▶ **Directions**: All lines from the opening of the data to the line containing "Record messages -/" must be returned unchanged, and only those lines.

Data listing Block Start

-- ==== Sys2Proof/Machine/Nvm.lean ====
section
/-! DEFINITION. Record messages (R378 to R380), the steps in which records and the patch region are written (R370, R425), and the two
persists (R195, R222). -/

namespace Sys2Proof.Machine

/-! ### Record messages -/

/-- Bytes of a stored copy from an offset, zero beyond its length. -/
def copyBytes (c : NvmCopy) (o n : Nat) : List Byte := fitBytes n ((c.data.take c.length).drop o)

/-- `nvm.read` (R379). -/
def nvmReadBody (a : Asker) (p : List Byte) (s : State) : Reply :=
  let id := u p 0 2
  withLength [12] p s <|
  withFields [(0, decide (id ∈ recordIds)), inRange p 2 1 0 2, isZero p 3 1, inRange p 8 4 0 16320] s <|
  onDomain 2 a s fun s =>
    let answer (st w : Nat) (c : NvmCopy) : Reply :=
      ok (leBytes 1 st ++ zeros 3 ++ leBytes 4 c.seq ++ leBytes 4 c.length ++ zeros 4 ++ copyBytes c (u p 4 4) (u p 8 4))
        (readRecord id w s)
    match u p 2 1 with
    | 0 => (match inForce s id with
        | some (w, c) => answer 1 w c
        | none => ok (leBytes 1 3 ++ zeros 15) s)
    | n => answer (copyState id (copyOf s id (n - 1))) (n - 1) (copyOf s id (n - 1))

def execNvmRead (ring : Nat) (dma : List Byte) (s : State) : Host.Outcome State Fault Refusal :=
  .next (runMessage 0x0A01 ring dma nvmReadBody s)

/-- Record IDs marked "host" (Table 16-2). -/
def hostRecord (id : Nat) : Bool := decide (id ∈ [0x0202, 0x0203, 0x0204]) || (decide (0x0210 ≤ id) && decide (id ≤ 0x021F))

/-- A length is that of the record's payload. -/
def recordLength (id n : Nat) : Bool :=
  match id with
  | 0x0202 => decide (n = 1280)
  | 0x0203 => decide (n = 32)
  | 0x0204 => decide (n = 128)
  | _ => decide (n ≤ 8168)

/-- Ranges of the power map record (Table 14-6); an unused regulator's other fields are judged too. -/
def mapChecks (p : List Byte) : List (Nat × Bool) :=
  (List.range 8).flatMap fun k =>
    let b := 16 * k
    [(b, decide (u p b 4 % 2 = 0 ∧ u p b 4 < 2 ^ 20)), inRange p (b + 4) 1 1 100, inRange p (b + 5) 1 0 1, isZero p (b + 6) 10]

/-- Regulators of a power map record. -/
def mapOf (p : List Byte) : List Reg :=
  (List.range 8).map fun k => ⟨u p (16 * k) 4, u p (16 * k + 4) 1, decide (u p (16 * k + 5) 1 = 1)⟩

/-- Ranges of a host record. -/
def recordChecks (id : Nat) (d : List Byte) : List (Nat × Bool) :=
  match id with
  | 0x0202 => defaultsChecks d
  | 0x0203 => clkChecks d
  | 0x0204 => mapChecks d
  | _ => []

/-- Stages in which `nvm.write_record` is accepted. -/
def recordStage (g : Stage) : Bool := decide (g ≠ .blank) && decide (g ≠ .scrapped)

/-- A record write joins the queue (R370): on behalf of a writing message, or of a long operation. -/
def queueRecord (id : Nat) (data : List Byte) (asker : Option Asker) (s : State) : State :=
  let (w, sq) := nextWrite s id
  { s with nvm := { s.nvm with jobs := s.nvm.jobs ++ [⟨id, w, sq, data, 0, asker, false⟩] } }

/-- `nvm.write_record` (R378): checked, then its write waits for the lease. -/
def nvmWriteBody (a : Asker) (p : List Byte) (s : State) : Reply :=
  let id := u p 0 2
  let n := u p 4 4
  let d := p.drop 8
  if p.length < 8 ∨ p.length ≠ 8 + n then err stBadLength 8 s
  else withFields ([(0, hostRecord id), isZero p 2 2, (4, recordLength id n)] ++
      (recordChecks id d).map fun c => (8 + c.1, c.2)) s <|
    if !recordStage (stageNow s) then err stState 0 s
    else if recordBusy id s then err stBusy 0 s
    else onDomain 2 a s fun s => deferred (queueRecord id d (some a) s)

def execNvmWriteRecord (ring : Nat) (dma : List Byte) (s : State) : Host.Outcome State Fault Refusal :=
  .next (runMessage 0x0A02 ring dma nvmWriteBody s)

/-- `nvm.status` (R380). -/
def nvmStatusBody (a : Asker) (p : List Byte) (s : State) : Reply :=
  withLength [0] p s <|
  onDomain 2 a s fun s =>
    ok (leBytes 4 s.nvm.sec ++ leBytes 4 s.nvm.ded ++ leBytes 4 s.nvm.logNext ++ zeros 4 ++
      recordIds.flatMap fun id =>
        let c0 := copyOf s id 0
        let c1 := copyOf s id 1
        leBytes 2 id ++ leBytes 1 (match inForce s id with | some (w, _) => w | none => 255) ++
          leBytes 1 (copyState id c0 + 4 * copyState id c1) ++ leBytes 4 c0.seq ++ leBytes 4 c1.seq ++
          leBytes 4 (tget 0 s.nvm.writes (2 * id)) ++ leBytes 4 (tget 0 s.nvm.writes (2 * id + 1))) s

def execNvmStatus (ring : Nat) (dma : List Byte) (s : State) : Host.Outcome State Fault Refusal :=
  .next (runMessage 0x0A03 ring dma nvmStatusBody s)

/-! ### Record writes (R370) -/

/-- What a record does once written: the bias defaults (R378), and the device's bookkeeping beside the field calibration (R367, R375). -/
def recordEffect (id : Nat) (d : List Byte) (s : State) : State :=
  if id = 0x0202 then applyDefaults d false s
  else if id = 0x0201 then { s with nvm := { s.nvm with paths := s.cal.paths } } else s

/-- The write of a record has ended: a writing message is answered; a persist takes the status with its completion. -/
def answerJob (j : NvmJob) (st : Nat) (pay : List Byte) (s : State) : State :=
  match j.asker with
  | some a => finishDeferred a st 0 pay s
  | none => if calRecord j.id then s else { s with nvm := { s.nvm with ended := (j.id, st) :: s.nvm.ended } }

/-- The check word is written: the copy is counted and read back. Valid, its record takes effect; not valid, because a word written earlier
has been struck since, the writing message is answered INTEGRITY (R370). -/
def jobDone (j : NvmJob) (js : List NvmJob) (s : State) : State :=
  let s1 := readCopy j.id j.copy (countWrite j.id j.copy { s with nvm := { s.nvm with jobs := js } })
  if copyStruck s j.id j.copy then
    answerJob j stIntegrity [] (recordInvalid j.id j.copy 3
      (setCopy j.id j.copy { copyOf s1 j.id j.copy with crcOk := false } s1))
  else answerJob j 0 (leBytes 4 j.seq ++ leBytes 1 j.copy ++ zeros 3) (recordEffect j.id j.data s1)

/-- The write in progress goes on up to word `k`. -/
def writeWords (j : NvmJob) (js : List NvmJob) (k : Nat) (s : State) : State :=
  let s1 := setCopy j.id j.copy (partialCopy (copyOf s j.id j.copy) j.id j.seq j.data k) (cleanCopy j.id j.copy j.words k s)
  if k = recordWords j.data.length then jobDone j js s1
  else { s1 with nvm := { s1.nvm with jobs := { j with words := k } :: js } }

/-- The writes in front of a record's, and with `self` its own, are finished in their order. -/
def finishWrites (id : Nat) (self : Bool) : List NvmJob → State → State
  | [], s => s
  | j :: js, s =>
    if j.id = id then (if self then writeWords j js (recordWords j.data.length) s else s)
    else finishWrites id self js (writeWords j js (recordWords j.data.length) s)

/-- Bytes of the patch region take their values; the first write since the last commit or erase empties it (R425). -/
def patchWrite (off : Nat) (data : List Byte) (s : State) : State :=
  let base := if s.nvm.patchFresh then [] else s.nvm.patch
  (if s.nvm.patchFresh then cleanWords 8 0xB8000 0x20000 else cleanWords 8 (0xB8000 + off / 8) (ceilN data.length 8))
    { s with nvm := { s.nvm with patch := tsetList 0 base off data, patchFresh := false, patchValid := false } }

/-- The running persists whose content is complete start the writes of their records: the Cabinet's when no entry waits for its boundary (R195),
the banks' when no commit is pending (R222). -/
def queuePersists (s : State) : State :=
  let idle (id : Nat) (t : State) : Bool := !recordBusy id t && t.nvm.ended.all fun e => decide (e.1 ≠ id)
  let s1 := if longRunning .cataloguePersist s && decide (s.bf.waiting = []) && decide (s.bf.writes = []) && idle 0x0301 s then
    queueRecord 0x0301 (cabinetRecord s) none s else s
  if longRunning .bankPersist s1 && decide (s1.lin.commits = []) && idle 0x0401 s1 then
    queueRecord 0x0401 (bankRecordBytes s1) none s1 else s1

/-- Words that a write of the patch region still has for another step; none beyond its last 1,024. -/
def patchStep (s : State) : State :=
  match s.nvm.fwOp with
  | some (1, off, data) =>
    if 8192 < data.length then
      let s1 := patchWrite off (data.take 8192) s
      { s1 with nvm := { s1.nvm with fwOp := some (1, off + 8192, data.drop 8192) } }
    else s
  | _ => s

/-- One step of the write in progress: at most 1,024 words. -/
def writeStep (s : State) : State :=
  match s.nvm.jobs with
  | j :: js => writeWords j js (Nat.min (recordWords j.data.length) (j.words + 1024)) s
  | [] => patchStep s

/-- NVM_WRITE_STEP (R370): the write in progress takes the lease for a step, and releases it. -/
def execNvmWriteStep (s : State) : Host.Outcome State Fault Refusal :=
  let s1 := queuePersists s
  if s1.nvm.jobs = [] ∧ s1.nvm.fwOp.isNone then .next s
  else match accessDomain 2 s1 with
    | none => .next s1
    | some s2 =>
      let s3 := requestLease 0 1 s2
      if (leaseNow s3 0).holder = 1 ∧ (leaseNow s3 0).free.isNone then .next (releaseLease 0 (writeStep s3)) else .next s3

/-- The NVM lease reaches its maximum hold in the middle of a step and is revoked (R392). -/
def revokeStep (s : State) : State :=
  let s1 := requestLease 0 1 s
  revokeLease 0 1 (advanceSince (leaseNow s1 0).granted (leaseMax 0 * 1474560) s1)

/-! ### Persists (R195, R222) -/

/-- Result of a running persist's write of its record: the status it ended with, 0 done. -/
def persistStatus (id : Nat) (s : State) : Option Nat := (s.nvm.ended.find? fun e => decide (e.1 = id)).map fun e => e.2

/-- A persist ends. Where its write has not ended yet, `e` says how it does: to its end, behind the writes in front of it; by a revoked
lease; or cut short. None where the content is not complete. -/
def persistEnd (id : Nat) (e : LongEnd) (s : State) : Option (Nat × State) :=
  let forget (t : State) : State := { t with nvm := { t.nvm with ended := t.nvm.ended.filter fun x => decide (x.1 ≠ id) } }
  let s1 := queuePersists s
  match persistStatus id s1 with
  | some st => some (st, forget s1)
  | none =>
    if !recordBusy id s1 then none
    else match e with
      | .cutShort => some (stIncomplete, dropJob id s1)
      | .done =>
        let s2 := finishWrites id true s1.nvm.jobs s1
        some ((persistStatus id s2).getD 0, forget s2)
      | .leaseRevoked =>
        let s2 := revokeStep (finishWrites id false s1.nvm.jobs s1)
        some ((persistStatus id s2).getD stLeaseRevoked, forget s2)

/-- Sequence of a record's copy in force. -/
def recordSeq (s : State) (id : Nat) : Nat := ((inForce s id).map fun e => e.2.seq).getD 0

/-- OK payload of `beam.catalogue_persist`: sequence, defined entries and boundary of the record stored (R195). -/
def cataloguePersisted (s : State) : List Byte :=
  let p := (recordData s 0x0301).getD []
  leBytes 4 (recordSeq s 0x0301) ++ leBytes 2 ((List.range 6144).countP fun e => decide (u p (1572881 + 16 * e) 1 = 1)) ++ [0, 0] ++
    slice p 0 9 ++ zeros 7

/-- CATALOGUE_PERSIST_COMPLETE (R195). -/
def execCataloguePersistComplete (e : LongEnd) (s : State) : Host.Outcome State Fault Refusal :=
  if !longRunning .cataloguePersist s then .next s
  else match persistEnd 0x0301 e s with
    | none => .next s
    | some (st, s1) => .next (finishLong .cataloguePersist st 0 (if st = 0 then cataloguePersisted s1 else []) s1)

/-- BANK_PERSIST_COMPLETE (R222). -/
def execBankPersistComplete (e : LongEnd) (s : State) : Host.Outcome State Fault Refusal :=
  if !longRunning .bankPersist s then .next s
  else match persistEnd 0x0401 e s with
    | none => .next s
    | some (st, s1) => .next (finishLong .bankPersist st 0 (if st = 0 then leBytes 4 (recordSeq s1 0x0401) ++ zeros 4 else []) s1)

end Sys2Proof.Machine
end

Data listing Block End

▶ **Finished task**:
-- ==== Sys2Proof/Machine/Nvm.lean ====
section
/-! DEFINITION. Record messages (R378 to R380), the steps in which records and the patch region are written (R370, R425), and the two
persists (R195, R222). -/

namespace Sys2Proof.Machine

/-! ### Record messages -/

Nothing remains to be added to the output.